What the task requires: Copy out lines with the word "instruction" from the material that follows.

####################

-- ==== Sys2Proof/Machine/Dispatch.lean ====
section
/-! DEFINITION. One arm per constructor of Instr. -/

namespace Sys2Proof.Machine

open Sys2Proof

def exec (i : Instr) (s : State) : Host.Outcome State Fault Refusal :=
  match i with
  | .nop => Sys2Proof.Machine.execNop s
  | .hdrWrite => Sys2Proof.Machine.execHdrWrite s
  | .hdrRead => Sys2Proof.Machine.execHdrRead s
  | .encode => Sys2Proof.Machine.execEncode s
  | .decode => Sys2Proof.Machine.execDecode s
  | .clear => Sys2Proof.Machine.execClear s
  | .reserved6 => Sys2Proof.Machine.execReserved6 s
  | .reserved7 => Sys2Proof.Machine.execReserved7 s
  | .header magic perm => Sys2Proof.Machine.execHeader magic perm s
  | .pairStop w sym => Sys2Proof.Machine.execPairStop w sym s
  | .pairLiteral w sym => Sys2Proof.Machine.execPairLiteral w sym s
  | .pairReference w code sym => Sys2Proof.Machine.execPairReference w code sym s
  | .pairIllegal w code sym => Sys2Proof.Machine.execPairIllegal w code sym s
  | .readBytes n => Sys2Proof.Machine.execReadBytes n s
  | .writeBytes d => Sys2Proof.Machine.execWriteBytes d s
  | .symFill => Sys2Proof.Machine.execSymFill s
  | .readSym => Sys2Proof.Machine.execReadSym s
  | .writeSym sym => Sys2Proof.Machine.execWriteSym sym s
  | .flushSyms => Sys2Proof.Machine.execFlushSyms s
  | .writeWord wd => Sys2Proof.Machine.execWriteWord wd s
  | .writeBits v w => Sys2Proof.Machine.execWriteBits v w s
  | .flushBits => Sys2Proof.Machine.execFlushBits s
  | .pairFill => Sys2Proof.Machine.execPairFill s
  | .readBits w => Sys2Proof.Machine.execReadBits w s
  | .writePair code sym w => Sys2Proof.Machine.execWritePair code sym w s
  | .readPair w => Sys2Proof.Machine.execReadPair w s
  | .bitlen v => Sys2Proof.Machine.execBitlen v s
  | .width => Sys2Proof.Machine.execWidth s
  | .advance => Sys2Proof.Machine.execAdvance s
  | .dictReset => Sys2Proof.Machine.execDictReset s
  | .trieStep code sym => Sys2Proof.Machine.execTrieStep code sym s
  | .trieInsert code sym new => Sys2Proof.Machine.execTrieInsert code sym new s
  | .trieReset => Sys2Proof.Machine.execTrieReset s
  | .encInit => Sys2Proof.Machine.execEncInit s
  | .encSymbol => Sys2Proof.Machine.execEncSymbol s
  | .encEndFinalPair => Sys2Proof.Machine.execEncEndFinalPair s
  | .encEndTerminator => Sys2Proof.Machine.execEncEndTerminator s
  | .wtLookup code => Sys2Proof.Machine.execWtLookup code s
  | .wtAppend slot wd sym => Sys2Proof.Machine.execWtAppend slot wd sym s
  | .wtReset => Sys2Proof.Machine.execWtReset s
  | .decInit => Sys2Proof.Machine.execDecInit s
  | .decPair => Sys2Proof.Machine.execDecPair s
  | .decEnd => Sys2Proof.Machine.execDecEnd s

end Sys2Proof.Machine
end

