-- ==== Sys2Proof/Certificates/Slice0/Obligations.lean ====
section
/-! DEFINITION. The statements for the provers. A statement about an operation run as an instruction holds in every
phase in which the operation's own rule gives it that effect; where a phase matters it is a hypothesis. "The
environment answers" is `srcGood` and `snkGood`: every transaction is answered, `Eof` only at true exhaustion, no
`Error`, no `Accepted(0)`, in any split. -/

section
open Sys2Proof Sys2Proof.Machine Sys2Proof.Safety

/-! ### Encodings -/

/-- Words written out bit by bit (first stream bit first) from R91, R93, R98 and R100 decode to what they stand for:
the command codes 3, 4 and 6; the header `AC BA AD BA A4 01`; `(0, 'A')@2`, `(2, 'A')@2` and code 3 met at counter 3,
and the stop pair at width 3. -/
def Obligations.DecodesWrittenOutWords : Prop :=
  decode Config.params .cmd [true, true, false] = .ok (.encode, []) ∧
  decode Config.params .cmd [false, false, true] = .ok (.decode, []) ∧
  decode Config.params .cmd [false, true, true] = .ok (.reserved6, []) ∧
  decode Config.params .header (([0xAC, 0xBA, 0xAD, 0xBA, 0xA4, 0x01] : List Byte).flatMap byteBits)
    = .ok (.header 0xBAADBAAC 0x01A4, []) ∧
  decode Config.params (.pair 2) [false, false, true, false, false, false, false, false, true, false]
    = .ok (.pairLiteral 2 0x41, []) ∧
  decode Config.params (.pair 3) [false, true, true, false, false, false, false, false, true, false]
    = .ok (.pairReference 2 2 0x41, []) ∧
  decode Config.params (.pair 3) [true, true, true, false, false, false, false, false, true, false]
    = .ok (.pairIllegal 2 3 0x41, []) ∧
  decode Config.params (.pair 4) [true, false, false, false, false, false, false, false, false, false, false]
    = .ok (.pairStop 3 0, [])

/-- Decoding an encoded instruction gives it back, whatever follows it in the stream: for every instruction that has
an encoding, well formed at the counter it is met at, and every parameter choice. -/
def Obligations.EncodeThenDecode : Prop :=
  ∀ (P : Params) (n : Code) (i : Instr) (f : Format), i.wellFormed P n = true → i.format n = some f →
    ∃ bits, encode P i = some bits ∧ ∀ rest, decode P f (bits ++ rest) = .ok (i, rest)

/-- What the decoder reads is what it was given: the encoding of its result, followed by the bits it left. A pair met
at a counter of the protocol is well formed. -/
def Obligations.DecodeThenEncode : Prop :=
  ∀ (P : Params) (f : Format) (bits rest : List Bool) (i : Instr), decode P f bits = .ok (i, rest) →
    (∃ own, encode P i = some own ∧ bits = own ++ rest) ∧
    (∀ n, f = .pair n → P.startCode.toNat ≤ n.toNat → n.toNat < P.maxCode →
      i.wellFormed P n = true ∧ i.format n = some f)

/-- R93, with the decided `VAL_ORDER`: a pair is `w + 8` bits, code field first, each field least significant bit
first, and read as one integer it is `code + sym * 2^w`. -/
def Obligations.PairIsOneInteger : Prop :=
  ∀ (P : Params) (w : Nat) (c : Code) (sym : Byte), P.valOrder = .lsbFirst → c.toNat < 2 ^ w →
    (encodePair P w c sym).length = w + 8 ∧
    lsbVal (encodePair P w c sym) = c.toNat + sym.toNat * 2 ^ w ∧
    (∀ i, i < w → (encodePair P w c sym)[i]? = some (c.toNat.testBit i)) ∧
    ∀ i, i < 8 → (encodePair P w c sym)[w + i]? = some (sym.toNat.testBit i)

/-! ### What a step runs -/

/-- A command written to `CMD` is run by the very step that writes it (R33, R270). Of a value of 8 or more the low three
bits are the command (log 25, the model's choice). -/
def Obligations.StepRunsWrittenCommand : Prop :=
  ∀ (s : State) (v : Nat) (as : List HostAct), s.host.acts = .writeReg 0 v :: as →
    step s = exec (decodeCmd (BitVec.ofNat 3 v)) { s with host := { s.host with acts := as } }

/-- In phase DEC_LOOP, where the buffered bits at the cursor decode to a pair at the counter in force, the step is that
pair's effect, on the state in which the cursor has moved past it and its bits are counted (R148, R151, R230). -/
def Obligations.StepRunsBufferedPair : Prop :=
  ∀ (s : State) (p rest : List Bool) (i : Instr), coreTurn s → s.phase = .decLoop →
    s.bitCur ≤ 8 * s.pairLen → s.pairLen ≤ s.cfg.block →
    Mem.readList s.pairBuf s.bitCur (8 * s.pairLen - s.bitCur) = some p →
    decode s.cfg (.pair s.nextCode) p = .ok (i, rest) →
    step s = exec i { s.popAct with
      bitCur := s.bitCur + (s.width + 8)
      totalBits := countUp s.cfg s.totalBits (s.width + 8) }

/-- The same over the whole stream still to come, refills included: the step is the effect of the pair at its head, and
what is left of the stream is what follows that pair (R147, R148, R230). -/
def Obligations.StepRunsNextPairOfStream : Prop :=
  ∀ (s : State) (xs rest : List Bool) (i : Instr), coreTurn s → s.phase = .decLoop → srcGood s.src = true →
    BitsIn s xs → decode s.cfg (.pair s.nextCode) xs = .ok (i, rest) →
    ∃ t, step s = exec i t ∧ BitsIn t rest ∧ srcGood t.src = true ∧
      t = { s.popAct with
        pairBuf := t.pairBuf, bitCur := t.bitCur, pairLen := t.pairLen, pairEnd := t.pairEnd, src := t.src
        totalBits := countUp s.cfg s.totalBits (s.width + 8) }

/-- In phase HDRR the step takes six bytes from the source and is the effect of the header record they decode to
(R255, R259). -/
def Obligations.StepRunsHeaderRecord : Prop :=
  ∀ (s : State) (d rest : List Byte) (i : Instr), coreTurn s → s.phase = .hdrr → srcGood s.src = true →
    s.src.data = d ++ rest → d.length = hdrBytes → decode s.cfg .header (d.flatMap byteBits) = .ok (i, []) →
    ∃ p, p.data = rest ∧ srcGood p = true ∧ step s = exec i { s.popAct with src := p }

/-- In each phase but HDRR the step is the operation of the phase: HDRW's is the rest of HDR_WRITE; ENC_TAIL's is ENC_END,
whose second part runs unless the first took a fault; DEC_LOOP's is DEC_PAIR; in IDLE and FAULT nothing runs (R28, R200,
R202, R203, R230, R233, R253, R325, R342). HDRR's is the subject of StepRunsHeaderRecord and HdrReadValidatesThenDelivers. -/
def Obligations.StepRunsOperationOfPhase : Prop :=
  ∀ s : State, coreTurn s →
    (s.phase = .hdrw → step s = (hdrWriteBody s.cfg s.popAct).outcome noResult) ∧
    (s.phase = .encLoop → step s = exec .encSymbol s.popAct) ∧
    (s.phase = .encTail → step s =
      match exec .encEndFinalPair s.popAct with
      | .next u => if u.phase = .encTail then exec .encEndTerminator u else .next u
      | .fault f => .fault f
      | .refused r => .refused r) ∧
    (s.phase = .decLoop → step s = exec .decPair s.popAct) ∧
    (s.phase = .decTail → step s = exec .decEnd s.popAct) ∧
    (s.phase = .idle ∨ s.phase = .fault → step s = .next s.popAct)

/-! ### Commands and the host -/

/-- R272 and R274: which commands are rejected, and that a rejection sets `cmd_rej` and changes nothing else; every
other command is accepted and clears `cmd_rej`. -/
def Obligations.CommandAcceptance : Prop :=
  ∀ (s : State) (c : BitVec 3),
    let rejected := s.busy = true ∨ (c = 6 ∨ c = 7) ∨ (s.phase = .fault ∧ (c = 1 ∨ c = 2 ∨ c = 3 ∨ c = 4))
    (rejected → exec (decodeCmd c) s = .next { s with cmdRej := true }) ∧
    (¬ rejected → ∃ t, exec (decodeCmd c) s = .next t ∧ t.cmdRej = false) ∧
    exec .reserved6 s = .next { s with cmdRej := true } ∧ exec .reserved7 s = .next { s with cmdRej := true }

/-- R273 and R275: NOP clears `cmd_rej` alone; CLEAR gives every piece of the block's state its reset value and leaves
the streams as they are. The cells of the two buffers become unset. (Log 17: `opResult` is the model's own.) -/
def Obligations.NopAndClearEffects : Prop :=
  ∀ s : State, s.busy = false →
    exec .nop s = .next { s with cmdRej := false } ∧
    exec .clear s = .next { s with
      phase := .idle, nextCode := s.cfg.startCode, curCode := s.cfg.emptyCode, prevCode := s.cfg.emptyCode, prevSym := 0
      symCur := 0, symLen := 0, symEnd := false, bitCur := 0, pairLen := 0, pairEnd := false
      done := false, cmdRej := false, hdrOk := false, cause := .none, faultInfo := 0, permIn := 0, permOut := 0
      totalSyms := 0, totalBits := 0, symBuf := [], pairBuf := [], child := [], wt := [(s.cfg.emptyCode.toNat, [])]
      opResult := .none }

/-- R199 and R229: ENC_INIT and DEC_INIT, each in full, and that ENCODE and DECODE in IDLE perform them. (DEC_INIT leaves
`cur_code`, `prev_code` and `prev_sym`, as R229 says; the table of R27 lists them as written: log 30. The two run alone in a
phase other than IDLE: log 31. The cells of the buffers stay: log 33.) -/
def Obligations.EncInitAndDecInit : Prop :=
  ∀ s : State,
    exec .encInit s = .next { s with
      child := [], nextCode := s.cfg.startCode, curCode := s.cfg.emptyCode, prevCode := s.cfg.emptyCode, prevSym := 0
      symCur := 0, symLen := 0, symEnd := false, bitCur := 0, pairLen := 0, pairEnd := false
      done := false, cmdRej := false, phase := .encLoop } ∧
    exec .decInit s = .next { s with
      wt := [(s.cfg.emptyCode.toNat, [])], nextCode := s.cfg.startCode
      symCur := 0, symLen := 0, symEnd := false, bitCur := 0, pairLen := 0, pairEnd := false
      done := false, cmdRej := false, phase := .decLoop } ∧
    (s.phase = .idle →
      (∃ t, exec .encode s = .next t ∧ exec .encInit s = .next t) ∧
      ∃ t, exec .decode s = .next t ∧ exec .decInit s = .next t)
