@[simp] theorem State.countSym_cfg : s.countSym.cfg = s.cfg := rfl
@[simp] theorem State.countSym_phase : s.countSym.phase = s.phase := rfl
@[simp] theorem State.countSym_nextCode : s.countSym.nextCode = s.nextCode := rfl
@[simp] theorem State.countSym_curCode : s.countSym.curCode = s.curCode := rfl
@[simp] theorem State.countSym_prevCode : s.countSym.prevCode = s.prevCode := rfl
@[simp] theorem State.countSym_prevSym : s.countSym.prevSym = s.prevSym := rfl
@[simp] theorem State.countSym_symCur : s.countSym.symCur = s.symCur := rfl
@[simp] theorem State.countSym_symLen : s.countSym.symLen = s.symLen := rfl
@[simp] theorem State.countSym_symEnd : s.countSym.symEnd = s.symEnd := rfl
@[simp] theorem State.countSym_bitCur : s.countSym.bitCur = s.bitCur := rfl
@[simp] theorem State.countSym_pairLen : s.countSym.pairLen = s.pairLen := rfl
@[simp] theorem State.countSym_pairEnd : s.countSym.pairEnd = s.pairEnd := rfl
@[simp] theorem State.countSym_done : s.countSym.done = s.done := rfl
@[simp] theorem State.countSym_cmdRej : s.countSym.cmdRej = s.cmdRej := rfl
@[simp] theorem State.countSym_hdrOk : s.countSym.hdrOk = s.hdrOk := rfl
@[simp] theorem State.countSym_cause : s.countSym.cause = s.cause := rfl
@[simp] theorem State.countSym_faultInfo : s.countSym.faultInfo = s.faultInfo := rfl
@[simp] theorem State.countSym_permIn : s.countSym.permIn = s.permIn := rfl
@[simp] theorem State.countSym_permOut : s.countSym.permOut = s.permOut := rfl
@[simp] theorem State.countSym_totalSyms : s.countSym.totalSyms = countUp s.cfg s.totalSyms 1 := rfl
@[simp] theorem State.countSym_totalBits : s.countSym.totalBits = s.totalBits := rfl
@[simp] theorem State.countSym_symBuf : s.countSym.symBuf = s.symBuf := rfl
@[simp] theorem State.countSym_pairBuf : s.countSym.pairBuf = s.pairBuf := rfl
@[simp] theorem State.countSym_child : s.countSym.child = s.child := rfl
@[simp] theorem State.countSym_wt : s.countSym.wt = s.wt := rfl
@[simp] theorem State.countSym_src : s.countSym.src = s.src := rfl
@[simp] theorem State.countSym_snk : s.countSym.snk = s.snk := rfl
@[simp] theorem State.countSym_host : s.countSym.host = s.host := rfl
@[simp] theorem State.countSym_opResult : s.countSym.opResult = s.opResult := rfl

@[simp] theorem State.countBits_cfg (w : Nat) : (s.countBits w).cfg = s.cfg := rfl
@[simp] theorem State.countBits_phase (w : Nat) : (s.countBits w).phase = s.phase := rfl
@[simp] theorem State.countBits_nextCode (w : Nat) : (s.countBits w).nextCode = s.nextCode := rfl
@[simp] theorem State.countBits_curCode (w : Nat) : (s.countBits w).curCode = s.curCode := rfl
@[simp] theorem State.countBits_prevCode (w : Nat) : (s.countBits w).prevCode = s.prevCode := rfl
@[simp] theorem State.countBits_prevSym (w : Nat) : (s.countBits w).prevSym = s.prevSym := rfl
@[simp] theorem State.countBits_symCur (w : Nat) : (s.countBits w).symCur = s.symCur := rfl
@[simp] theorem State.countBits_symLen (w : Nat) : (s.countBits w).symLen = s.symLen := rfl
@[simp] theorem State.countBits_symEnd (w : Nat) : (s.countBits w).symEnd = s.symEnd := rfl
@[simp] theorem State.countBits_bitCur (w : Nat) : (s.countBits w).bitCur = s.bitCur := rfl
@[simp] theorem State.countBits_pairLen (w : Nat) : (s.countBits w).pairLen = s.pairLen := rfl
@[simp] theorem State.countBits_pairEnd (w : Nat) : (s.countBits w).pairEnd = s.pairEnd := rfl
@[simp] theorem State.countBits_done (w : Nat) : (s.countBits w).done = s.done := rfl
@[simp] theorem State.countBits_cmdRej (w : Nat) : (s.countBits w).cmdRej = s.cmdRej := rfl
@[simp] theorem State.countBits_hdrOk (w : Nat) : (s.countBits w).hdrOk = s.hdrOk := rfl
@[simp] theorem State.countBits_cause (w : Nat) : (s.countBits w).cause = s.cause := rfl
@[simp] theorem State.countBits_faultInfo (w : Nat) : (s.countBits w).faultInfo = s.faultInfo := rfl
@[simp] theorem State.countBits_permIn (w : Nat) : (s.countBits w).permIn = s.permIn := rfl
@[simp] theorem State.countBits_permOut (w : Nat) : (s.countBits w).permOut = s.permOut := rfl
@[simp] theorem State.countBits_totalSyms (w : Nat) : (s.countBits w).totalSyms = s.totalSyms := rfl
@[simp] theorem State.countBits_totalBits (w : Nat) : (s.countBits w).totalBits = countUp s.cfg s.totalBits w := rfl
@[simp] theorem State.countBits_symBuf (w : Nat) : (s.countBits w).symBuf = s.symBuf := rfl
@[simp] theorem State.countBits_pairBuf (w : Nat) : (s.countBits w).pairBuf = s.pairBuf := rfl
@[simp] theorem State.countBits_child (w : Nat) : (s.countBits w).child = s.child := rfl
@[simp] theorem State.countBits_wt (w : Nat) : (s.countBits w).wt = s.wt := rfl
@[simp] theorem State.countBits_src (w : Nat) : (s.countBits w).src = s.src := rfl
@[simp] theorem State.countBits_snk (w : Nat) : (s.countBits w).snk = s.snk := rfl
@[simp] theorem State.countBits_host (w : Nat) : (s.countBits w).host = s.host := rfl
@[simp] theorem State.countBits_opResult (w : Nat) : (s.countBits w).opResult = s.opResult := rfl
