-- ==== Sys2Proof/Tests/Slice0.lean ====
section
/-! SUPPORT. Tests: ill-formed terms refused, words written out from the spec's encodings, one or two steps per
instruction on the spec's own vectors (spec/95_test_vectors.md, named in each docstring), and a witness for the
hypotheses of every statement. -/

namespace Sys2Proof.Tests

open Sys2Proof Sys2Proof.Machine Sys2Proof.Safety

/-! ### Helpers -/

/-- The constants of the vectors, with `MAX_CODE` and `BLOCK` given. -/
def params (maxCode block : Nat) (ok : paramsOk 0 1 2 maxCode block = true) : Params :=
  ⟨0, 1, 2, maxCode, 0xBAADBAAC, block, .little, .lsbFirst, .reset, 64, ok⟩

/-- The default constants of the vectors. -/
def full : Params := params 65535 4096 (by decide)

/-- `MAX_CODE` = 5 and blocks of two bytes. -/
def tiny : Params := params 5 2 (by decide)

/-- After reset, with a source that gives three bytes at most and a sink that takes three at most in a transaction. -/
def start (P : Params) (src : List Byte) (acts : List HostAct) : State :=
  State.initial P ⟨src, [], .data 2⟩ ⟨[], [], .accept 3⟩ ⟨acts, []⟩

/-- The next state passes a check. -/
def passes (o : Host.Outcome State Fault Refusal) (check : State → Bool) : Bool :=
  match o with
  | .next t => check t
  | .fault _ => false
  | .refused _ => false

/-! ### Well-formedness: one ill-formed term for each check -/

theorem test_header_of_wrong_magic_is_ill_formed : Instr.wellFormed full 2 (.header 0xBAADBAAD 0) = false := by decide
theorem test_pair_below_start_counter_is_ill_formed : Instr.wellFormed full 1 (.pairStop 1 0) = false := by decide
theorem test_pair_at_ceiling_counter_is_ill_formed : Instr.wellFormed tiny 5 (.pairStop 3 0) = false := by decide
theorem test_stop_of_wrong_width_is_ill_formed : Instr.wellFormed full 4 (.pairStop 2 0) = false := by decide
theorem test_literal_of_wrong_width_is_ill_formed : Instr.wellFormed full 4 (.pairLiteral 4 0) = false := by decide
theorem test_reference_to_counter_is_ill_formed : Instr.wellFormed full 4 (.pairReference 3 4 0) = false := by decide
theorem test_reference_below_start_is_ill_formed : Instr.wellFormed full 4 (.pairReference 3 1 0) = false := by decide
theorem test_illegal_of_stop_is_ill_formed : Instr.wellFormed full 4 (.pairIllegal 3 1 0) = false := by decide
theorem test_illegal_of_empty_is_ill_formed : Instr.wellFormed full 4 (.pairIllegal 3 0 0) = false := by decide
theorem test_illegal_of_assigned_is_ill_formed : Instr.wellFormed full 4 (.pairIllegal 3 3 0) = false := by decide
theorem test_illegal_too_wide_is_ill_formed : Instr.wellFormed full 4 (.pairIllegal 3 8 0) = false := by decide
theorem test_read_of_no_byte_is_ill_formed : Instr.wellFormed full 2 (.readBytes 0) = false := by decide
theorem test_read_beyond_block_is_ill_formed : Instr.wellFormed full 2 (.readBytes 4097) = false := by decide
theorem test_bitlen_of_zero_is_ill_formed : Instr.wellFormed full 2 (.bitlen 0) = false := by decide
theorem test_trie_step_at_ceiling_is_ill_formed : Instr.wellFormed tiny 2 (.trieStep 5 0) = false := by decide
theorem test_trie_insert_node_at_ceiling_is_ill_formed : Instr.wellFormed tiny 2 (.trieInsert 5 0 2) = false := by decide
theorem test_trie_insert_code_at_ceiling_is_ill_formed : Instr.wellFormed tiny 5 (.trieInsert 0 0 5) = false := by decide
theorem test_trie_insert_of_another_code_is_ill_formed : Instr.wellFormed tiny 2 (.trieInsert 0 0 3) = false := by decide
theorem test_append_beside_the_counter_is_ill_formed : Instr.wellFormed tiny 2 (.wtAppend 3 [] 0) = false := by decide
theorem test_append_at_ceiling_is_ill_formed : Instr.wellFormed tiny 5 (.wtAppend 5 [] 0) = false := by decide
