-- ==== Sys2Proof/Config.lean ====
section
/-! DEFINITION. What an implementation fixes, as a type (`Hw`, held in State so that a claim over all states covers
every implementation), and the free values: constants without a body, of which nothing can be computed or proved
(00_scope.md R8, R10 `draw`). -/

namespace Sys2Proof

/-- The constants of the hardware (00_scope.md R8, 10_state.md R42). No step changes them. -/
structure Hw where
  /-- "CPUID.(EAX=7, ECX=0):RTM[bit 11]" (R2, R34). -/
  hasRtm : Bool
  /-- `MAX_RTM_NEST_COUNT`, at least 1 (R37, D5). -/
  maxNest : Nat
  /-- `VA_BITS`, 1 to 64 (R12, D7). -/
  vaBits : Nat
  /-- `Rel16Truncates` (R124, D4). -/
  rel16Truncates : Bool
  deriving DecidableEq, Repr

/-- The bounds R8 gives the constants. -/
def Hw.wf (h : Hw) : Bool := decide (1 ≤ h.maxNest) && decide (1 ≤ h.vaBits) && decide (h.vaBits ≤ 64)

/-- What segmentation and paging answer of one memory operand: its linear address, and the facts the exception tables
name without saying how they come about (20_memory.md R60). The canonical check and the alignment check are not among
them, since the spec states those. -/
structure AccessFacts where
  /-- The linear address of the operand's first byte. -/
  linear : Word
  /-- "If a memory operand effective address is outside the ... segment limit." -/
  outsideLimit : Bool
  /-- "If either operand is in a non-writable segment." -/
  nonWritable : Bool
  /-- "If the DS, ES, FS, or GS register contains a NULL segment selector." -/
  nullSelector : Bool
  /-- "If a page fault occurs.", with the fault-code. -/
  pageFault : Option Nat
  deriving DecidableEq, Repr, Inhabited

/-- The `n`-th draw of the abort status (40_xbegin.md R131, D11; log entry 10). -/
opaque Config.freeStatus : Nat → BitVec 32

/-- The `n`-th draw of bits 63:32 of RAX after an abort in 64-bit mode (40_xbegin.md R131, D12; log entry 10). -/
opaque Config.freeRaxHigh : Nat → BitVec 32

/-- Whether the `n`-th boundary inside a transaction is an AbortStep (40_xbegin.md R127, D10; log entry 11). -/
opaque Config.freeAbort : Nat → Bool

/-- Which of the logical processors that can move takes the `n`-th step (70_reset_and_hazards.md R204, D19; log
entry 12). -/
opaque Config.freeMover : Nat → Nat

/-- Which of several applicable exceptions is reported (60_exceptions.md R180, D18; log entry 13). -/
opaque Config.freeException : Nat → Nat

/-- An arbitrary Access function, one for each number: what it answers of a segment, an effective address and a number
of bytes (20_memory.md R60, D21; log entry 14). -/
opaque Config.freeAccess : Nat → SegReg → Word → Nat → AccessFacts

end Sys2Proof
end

####################

Solution to the problem:
/-! DEFINITION. The statements for the provers. A statement about an operation run as an instruction holds in every
/-- Decoding an encoded instruction gives it back, whatever follows it in the stream: for every instruction that has
instruction on the spec's own vectors (spec/95_test_vectors.md, named in each docstring), and a witness for the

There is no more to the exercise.